Doch für die Harderin gab es ein einschneidendes Erlebnis, als sie 44 Jahre alt war: Die Scheidung von ihrem Exmann. Er hatte ihr "von einem Tag auf den anderen Tag erzählt, dass er eine junge Geliebte hatte. Die war 20 Jahre jünger als ich. Und zwei Monate später war sie schwanger." Die Depression kam dann aber erst vier Jahre später im Alter von 48 Jahren, als sich Sanli und ihr Exmann dann scheiden ließen.
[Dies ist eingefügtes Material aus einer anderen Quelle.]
-- ==== Sys2Proof/Machine/Step.lean ====
section
/-! DEFINITION. One step of the machine (spec/10_state.md R13): the next move of the host, or the core's turn. -/

namespace Sys2Proof.Machine

/-- One step. -/
def step (s : State) : Host.Outcome State Fault Refusal := turn s

/-- `s` with the instruction whose table word is `w` placed where the next step runs it. -/
def State.withFetchWord (s : State) (nbits w : Nat) : State := s.placeWord nbits w

end Sys2Proof.Machine
end

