/-! ### `State.raiseFormat` -/

@[simp] theorem State.raiseFormat_params (s : State) (code : BitVec 2) (row : Nat) : (s.raiseFormat code row).params = s.params := rfl
@[simp] theorem State.raiseFormat_op (s : State) (code : BitVec 2) (row : Nat) : (s.raiseFormat code row).op = s.op := rfl
@[simp] theorem State.raiseFormat_width (s : State) (code : BitVec 2) (row : Nat) : (s.raiseFormat code row).width = s.width := rfl
@[simp] theorem State.raiseFormat_height (s : State) (code : BitVec 2) (row : Nat) : (s.raiseFormat code row).height = s.height := rfl
@[simp] theorem State.raiseFormat_target (s : State) (code : BitVec 2) (row : Nat) : (s.raiseFormat code row).target = s.target := rfl
@[simp] theorem State.raiseFormat_mode (s : State) (code : BitVec 2) (row : Nat) : (s.raiseFormat code row).mode = s.mode := rfl
@[simp] theorem State.raiseFormat_pixLen (s : State) (code : BitVec 2) (row : Nat) : (s.raiseFormat code row).pixLen = s.pixLen := rfl
@[simp] theorem State.raiseFormat_maskLen (s : State) (code : BitVec 2) (row : Nat) : (s.raiseFormat code row).maskLen = 0 := rfl
@[simp] theorem State.raiseFormat_bytesLen (s : State) (code : BitVec 2) (row : Nat) : (s.raiseFormat code row).bytesLen = s.bytesLen := rfl
@[simp] theorem State.raiseFormat_consumed (s : State) (code : BitVec 2) (row : Nat) : (s.raiseFormat code row).consumed = s.work.bc := rfl
@[simp] theorem State.raiseFormat_status (s : State) (code : BitVec 2) (row : Nat) : (s.raiseFormat code row).status = Status.failed := rfl
@[simp] theorem State.raiseFormat_errcode (s : State) (code : BitVec 2) (row : Nat) : (s.raiseFormat code row).errcode = code := rfl
@[simp] theorem State.raiseFormat_errrow (s : State) (code : BitVec 2) (row : Nat) : (s.raiseFormat code row).errrow = row := rfl
@[simp] theorem State.raiseFormat_pix (s : State) (code : BitVec 2) (row : Nat) : (s.raiseFormat code row).pix = s.pix := rfl
@[simp] theorem State.raiseFormat_mask (s : State) (code : BitVec 2) (row : Nat) : (s.raiseFormat code row).mask = s.mask.forget s.fresh := rfl
@[simp] theorem State.raiseFormat_bytes (s : State) (code : BitVec 2) (row : Nat) : (s.raiseFormat code row).bytes = s.bytes := rfl
@[simp] theorem State.raiseFormat_work (s : State) (code : BitVec 2) (row : Nat) : (s.raiseFormat code row).work = Work.reset := rfl
@[simp] theorem State.raiseFormat_agenda (s : State) (code : BitVec 2) (row : Nat) : (s.raiseFormat code row).agenda = s.agenda := rfl
@[simp] theorem State.raiseFormat_lastRead (s : State) (code : BitVec 2) (row : Nat) : (s.raiseFormat code row).lastRead = s.lastRead := rfl
@[simp] theorem State.raiseFormat_fresh (s : State) (code : BitVec 2) (row : Nat) : (s.raiseFormat code row).fresh = s.fresh + 1 := rfl

/-! ### `State.clearOutcome` -/

@[simp] theorem State.clearOutcome_params (s : State) : (s.clearOutcome).params = s.params := rfl
@[simp] theorem State.clearOutcome_op (s : State) : (s.clearOutcome).op = s.op := rfl
@[simp] theorem State.clearOutcome_width (s : State) : (s.clearOutcome).width = s.width := rfl
@[simp] theorem State.clearOutcome_height (s : State) : (s.clearOutcome).height = s.height := rfl
@[simp] theorem State.clearOutcome_target (s : State) : (s.clearOutcome).target = s.target := rfl
@[simp] theorem State.clearOutcome_mode (s : State) : (s.clearOutcome).mode = s.mode := rfl
@[simp] theorem State.clearOutcome_pixLen (s : State) : (s.clearOutcome).pixLen = s.pixLen := rfl
@[simp] theorem State.clearOutcome_maskLen (s : State) : (s.clearOutcome).maskLen = s.maskLen := rfl
@[simp] theorem State.clearOutcome_bytesLen (s : State) : (s.clearOutcome).bytesLen = s.bytesLen := rfl
@[simp] theorem State.clearOutcome_consumed (s : State) : (s.clearOutcome).consumed = s.consumed := rfl
@[simp] theorem State.clearOutcome_status (s : State) : (s.clearOutcome).status = Status.idle := rfl
@[simp] theorem State.clearOutcome_errcode (s : State) : (s.clearOutcome).errcode = 0#2 := rfl
@[simp] theorem State.clearOutcome_errrow (s : State) : (s.clearOutcome).errrow = 0 := rfl
@[simp] theorem State.clearOutcome_pix (s : State) : (s.clearOutcome).pix = s.pix := rfl
@[simp] theorem State.clearOutcome_mask (s : State) : (s.clearOutcome).mask = s.mask := rfl
@[simp] theorem State.clearOutcome_bytes (s : State) : (s.clearOutcome).bytes = s.bytes := rfl
@[simp] theorem State.clearOutcome_work (s : State) : (s.clearOutcome).work = s.work := rfl
@[simp] theorem State.clearOutcome_agenda (s : State) : (s.clearOutcome).agenda = s.agenda := rfl
@[simp] theorem State.clearOutcome_lastRead (s : State) : (s.clearOutcome).lastRead = s.lastRead := rfl
@[simp] theorem State.clearOutcome_fresh (s : State) : (s.clearOutcome).fresh = s.fresh := rfl

/-! ### `State.begin` -/

@[simp] theorem State.begin_params (s : State) : (s.begin).params = s.params := rfl
@[simp] theorem State.begin_op (s : State) : (s.begin).op = s.op := rfl
@[simp] theorem State.begin_width (s : State) : (s.begin).width = s.width := rfl
@[simp] theorem State.begin_height (s : State) : (s.begin).height = s.height := rfl
@[simp] theorem State.begin_target (s : State) : (s.begin).target = s.target := rfl
@[simp] theorem State.begin_mode (s : State) : (s.begin).mode = s.mode := rfl
@[simp] theorem State.begin_pixLen (s : State) : (s.begin).pixLen = s.pixLen := rfl
@[simp] theorem State.begin_maskLen (s : State) : (s.begin).maskLen = s.maskLen := rfl
@[simp] theorem State.begin_bytesLen (s : State) : (s.begin).bytesLen = s.bytesLen := rfl
@[simp] theorem State.begin_consumed (s : State) : (s.begin).consumed = s.consumed := rfl
@[simp] theorem State.begin_status (s : State) : (s.begin).status = Status.running := rfl
@[simp] theorem State.begin_errcode (s : State) : (s.begin).errcode = 0#2 := rfl
@[simp] theorem State.begin_errrow (s : State) : (s.begin).errrow = 0 := rfl
@[simp] theorem State.begin_pix (s : State) : (s.begin).pix = s.pix := rfl
@[simp] theorem State.begin_mask (s : State) : (s.begin).mask = s.mask := rfl
@[simp] theorem State.begin_bytes (s : State) : (s.begin).bytes = s.bytes := rfl
@[simp] theorem State.begin_work (s : State) : (s.begin).work = Work.reset := rfl
@[simp] theorem State.begin_agenda (s : State) : (s.begin).agenda = s.agenda := rfl
@[simp] theorem State.begin_lastRead (s : State) : (s.begin).lastRead = s.lastRead := rfl
@[simp] theorem State.begin_fresh (s : State) : (s.begin).fresh = s.fresh := rfl

/-! ### `State.deliver` -/

@[simp] theorem State.deliver_params (s : State) (d : Datum) : (s.deliver d).params = s.params := rfl
@[simp] theorem State.deliver_op (s : State) (d : Datum) : (s.deliver d).op = s.op := rfl
@[simp] theorem State.deliver_width (s : State) (d : Datum) : (s.deliver d).width = s.width := rfl
@[simp] theorem State.deliver_height (s : State) (d : Datum) : (s.deliver d).height = s.height := rfl
@[simp] theorem State.deliver_target (s : State) (d : Datum) : (s.deliver d).target = s.target := rfl
@[simp] theorem State.deliver_mode (s : State) (d : Datum) : (s.deliver d).mode = s.mode := rfl
@[simp] theorem State.deliver_pixLen (s : State) (d : Datum) : (s.deliver d).pixLen = s.pixLen := rfl
@[simp] theorem State.deliver_maskLen (s : State) (d : Datum) : (s.deliver d).maskLen = s.maskLen := rfl
@[simp] theorem State.deliver_bytesLen (s : State) (d : Datum) : (s.deliver d).bytesLen = s.bytesLen := rfl
@[simp] theorem State.deliver_consumed (s : State) (d : Datum) : (s.deliver d).consumed = s.consumed := rfl
@[simp] theorem State.deliver_status (s : State) (d : Datum) : (s.deliver d).status = s.status := rfl
@[simp] theorem State.deliver_errcode (s : State) (d : Datum) : (s.deliver d).errcode = s.errcode := rfl
@[simp] theorem State.deliver_errrow (s : State) (d : Datum) : (s.deliver d).errrow = s.errrow := rfl
@[simp] theorem State.deliver_pix (s : State) (d : Datum) : (s.deliver d).pix = s.pix := rfl
@[simp] theorem State.deliver_mask (s : State) (d : Datum) : (s.deliver d).mask = s.mask := rfl
@[simp] theorem State.deliver_bytes (s : State) (d : Datum) : (s.deliver d).bytes = s.bytes := rfl
@[simp] theorem State.deliver_work (s : State) (d : Datum) : (s.deliver d).work = s.work := rfl
@[simp] theorem State.deliver_agenda (s : State) (d : Datum) : (s.deliver d).agenda = s.agenda := rfl
@[simp] theorem State.deliver_lastRead (s : State) (d : Datum) : (s.deliver d).lastRead = d := rfl
@[simp] theorem State.deliver_fresh (s : State) (d : Datum) : (s.deliver d).fresh = s.fresh := rfl

/-! ### `State.nextFree` -/

@[simp] theorem State.nextFree_params (s : State) : (s.nextFree).params = s.params := rfl
@[simp] theorem State.nextFree_op (s : State) : (s.nextFree).op = s.op := rfl
@[simp] theorem State.nextFree_width (s : State) : (s.nextFree).width = s.width := rfl
@[simp] theorem State.nextFree_height (s : State) : (s.nextFree).height = s.height := rfl
@[simp] theorem State.nextFree_target (s : State) : (s.nextFree).target = s.target := rfl
@[simp] theorem State.nextFree_mode (s : State) : (s.nextFree).mode = s.mode := rfl
@[simp] theorem State.nextFree_pixLen (s : State) : (s.nextFree).pixLen = s.pixLen := rfl
@[simp] theorem State.nextFree_maskLen (s : State) : (s.nextFree).maskLen = s.maskLen := rfl
@[simp] theorem State.nextFree_bytesLen (s : State) : (s.nextFree).bytesLen = s.bytesLen := rfl
@[simp] theorem State.nextFree_consumed (s : State) : (s.nextFree).consumed = s.consumed := rfl
@[simp] theorem State.nextFree_status (s : State) : (s.nextFree).status = s.status := rfl
@[simp] theorem State.nextFree_errcode (s : State) : (s.nextFree).errcode = s.errcode := rfl
@[simp] theorem State.nextFree_errrow (s : State) : (s.nextFree).errrow = s.errrow := rfl
@[simp] theorem State.nextFree_pix (s : State) : (s.nextFree).pix = s.pix := rfl
@[simp] theorem State.nextFree_mask (s : State) : (s.nextFree).mask = s.mask := rfl
@[simp] theorem State.nextFree_bytes (s : State) : (s.nextFree).bytes = s.bytes := rfl
@[simp] theorem State.nextFree_work (s : State) : (s.nextFree).work = s.work := rfl
@[simp] theorem State.nextFree_agenda (s : State) : (s.nextFree).agenda = s.agenda := rfl
@[simp] theorem State.nextFree_lastRead (s : State) : (s.nextFree).lastRead = s.lastRead := rfl
@[simp] theorem State.nextFree_fresh (s : State) : (s.nextFree).fresh = s.fresh + 1 := rfl

end Sys2Proof.Machine
end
Bis dahin glaubte sie noch daran, dass es nur eine Phase sein könnte und wieder alles gut werden wird. "Ich dachte, er kommt wieder zurück", erinnert sie sich zurück, warum sie sich bis zur Scheidung noch gut gefühlt hat.
"Mit allem überfordert"
Dafür traf es sie dann um so härter. "Das war ganz eine schwere Zeit für mich. Ich bin nur noch dagelegen und wollte nicht mehr aufstehen", so die 61-Jährige. "Du bist einfach mit allem überfordert, mit der Arbeit, mit dem Haushalt, mit den Kindern." In der Zeit konnte sie dann auch nicht mehr ihren Job in der Altenbetreuung ausüben und war krankgeschrieben.
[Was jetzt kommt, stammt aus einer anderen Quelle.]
-- ==== Sys2Proof/Tests/Slice0.lean ====
section
/-! SUPPORT. Tests with results from outside the model (the vectors of spec/95_test_vectors.md and the encodings of
spec/30_encoding.md, written out by hand), and a witness for each statement that has hypotheses: a concrete state and
operands that meet all of them together. -/

namespace Sys2Proof.Tests

open Sys2Proof.Machine

-- Many small evaluations: elaborated one after another, they need less memory.
set_option Elab.async false

/-! ### Small states -/

/-- A buffer holding these elements from index 0 on. -/
def filled {α : Type} (vs : List α) : Memory α := ({ cells := [], epoch := 0 } : Memory α).writeAll 0 vs

/-- The core idle with an operation selected for a grid of `w` columns and `h` rows. -/
def idle (op : BitVec 3) (w h : Nat) : State := { State.reset with op := op, width := w, height := h }

/-- That operation just begun. -/
def begun (op : BitVec 3) (w h : Nat) : State := { idle op w h with status := 0b001#3 }

/-- The state with this raster. -/
def withPix (s : State) (ps : List Pixel) : State := { s with pix := filled ps, pixLen := ps.length }

/-- The state with this grid. -/
def withMask (s : State) (bs : List Bit) : State := { s with mask := filled bs, maskLen := bs.length }

/-- The state with this stream. -/
def withBytes (s : State) (bs : List Byte) : State := { s with bytes := filled bs, bytesLen := bs.length }

/-- The state with these moves to come. -/
def withMoves (s : State) (ms : List Move) : State := { s with agenda := ms }

/-- The state with every capacity `c`. -/
def withCap (s : State) (c : Nat) : State :=
  { s with params := { s.params with pixCap := some c, maskCap := some c, bytesCap := some c } }

/-- A look at the next state, if there is one. -/
def look {α : Type} (f : State → α) : Host.Outcome State Fault Refusal → Option α
  | .next t    => some (f t)
  | .fault _   => none
  | .refused _ => none

/-- The known contents of the first `n` elements of `MASK`. -/
def maskHead (n : Nat) (t : State) : List (Option Bit) := (List.range n).map t.mask.read

/-- The known contents of the first `n` elements of `BYTES`. -/
def bytesHead (n : Nat) (t : State) : List (Option Byte) := (List.range n).map t.bytes.read

/-- `STATUS`, `ERRCODE`, `ERRROW`, `CONSUMED`. -/
def report (t : State) : BitVec 3 × BitVec 2 × Nat × Nat := (t.status, t.errcode, t.errrow, t.consumed)

/-- The grid of vectors P1 and P2. -/
def gridP1 : List Bit :=
  [true, true, true, true, true, true, true, true, true, true]
  ++ [false, false, false, false, true, false, true, false, false, false]
  ++ [false, false, false, false, false, false, false, false, false, false]

/-- The raster of vector X11. -/
def rasterX11 : List Pixel :=
  [⟨0, 0, 0⟩, ⟨255, 0, 0⟩, ⟨255, 255, 255⟩, ⟨255, 0, 0⟩, ⟨0, 0, 0⟩, ⟨0, 0, 0⟩]

/-! ### Well-formed terms (R68: run lengths 1 to 64) -/

theorem test_wf_refuses_run_zero : (Instr.run true 0).wf = false := by decide

theorem test_wf_refuses_run_65 : (Instr.run false 65).wf = false := by decide

theorem test_wf_accepts_run_64 : (Instr.run true 64).wf = true ∧ (Instr.run false 1).wf = true := by decide

/-! ### Decoding: words written out bit by bit from the spec's encodings -/

/-- R64 with vector V2: discriminator 0, then the bits `0 1 0 0 0 0 0`. -/
theorem test_decode_lit : decode .block 0b00100000#8 = .ok [.lit 0b0100000#7] := by decide

/-- R65 with vector V1: discriminator 1, value 1, field 4 for a length of 5. -/
theorem test_decode_run : decode .block 0b11000100#8 = .ok [.run true 5] := by decide

/-- R70: the ends of the three ranges of the opcode map. -/
theorem test_decode_map_ends :
    decode .block 0x7F#8 = .ok [.lit 0b1111111#7] ∧ decode .block 0x80#8 = .ok [.run false 1]
    ∧ decode .block 0xBF#8 = .ok [.run false 64] ∧ decode .block 0xC0#8 = .ok [.run true 1]
    ∧ decode .block 0xFF#8 = .ok [.run true 64] := by decide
In dieser Zeit machte sie sich Vorwürfe. Am Schlimmsten war für die 61-Jährige, dass sie sich nicht mehr um ihre Kinder kümmern konnte. Der jüngste Sohn war zu diesem Zeitpunkt nämlich erst sieben Jahre alt. "Gott sei Dank hat das meine Schwester für mich übernommen", so die achtfache Mutter. Ihre Schwester hat dann auch die Hebel betätigt, dass Sanli sich in stationäre Behandlung im Landeskrankenhaus Rankweil begab: "Sie hat mich wachgerüttelt. Meine Schwester hat gesagt, es geht nicht so weiter, wir müssen sie in eine Klinik bringen." Dort war sie dann drei Monate stationär in Behandlung.
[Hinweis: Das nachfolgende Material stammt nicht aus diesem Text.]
/-- R252, R253 to R258, R313: a speaker command, the whole of it, with the mixer already right or corrected, over any list of
directives. -/
def Obligations.SpeakerCommand : Prop :=
  ∀ (i : Instr) (m : Tag) (s : State) (p : Presented) (n : Nat) (ds : List Directive) (rest : List (Option Directive))
    (mrest : List (Option Nat)) (prest : List Bool),
    modeOf i = some m → s.ph = .idle → s.port = some p → decodeCommand p.cmd = some i → p.argv = true →
    p.arg < 2 ^ s.cfg.addrW → s.regOpen = false → s.answers.mixer = some n :: mrest → s.answers.probe = true :: prest →
    s.answers.fetch = ds.map some ++ none :: rest →
    let fix : List Event := if n = s.cfg.mixerExpected then [] else [.mixerSet s.cfg.mixerExpected]
    let done : Nat := s.applied + (ds.filter (fun d => decide (d.tag = .always) || decide (d.tag = m))).length
    ∃ t, Reaches (7 + fix.length + replaySteps m ds) s t ∧ t.ph = .done ∧ t.applied = done ∧ t.att = s.att ∧
      t.res.report = .ok (.applied done) ∧
      t.events = s.events ++ [.mixerQuery (some n)] ++ fix ++
        [.dirProbe true, .opened .reg, .regWrite p.arg s.cfg.spkCfgReg s.cfg.spkCfgOpen] ++
        replayEvents p.arg m ds ++
        [.regWrite p.arg s.cfg.spkCfgReg s.cfg.spkCfgClose, .result t.res]

/-- R29, R252: what a step of a speaker command leaves alone. -/
def Obligations.SpeakerFrame : Prop :=
  ∀ (i : Instr) (s t : State),
    needsOperand i = true → exec i s = .next t →
    t.status = s.status ∧ t.rxb = s.rxb ∧ t.txb = s.txb ∧ t.raw = s.raw ∧ t.norm = s.norm ∧ t.dir = s.dir ∧
    t.att = s.att ∧ t.hubOpen = s.hubOpen ∧ t.cfg = s.cfg ∧
    (s.ph ≠ .idle → t.cmd = s.cmd ∧ t.arg = s.arg ∧ t.argv = s.argv ∧ t.port = s.port) ∧
    (s.upc ≠ 3 → t.applied = s.applied) ∧ (s.applied ≤ t.applied ∧ t.applied ≤ s.applied + 1) ∧
    (t.ph ≠ .done → t.res = s.res) ∧
    t.answers.hub = s.answers.hub ∧ t.answers.gauge = s.answers.gauge

/-! ### Whole-machine rules -/

/-- R278, R276: a running command that ends with a failure changes no register but `RES` and `PH` beyond the attempt it was
making: `ATT` and, in HSET, `TXB`. A failure of MIX or DIRCHK comes in a step that emits `Result` alone (R77). -/
def Obligations.FailureWritesOnlyTheResult : Prop :=
  ∀ (i : Instr) (s t : State),
    s.ph = .run → exec i s = .next t → t.ph = .done → t.res.err ≠ 0#3 →
    t.upc = s.upc ∧ t.status = s.status ∧ t.rxb = s.rxb ∧ t.raw = s.raw ∧ t.norm = s.norm ∧ t.dir = s.dir ∧
    t.applied = s.applied ∧ t.hubOpen = s.hubOpen ∧ t.regOpen = s.regOpen ∧ t.cmd = s.cmd ∧ t.arg = s.arg ∧
    t.argv = s.argv ∧ t.port = s.port ∧ t.cfg = s.cfg ∧ t.res.valid = true ∧ t.res.payload = s.res.payload ∧
    (hsetAt i s.upc = false → t.txb = s.txb) ∧
    (t.res.err ≠ 1#3 → t.att = s.att ∧ t.res.attempts = s.res.attempts) ∧
    (∃ es, t.events = s.events ++ es ++ [.result t.res] ∧ es.length ≤ 1) ∧
    (t.res.err ≠ 1#3 → t.events = s.events ++ [.result t.res] ∧ t.answers = s.answers)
"Angelika, du bist wieder gesund"
Dies ist inzwischen schon fünfzehn Jahre her. Doch damit war es nicht getan. Auch nach dem Krankenhausaufenthalt lag ihr weiterhin am Herzen, etwas für die eigene mentale Gesundheit zu tun. Weiterhin nahm sie Medikamente, auch heute noch. Zudem ist sie Teil einer Selbsthilfegruppe, wobei der Austausch mit Gleichgesinnten im Vordergrund steht. Dort trifft sie auf Verständnis. Das viele Reden über die Depression half ihr besonders.
Zudem nahm sie das wöchentliche Wanderangebot der sozialpsychiatrischen Dienststelle Promente in Anspruch. Vor fünf Jahren sagte dann ein Mitarbeiter in der Psychischen Gesundheits- und Krankenpflege dort zu ihr: "Jetzt bist du wieder gesund Angelika, jetzt musst du nicht mehr bei den Wanderungen mitgehen."

Das Tanzen wiederentdeckt
Auch sie selbst kann diese Wahrnehmung bestätigen. Sie fühlt sich wieder genesen: "Jetzt fühle ich mich wieder gesund. Ich fühle mich wieder unternehmenslustig und bin wieder glücklich. Jetzt haben eine Freundin und ich wieder das Tanzen für uns entdeckt." Sie ist auch wieder gerne und viel unter Menschen. Durch ihre Enkel hat sie wieder eine neue Aufgabe für sich entdeckt. Auch das gute Verhältnis zu ihren vier Söhnen und vier Töchter stärkt sie. Gerade das würden auch viele Leute bewundern, wenn sie offen über ihre überstandene psychische Erkrankung spricht: Dass sie es mit so vielen Kindern geschafft hat. Anderen Betroffenen möchte sie eines besonders mitgeben: Dass es wieder vorbeigeht und besser wird.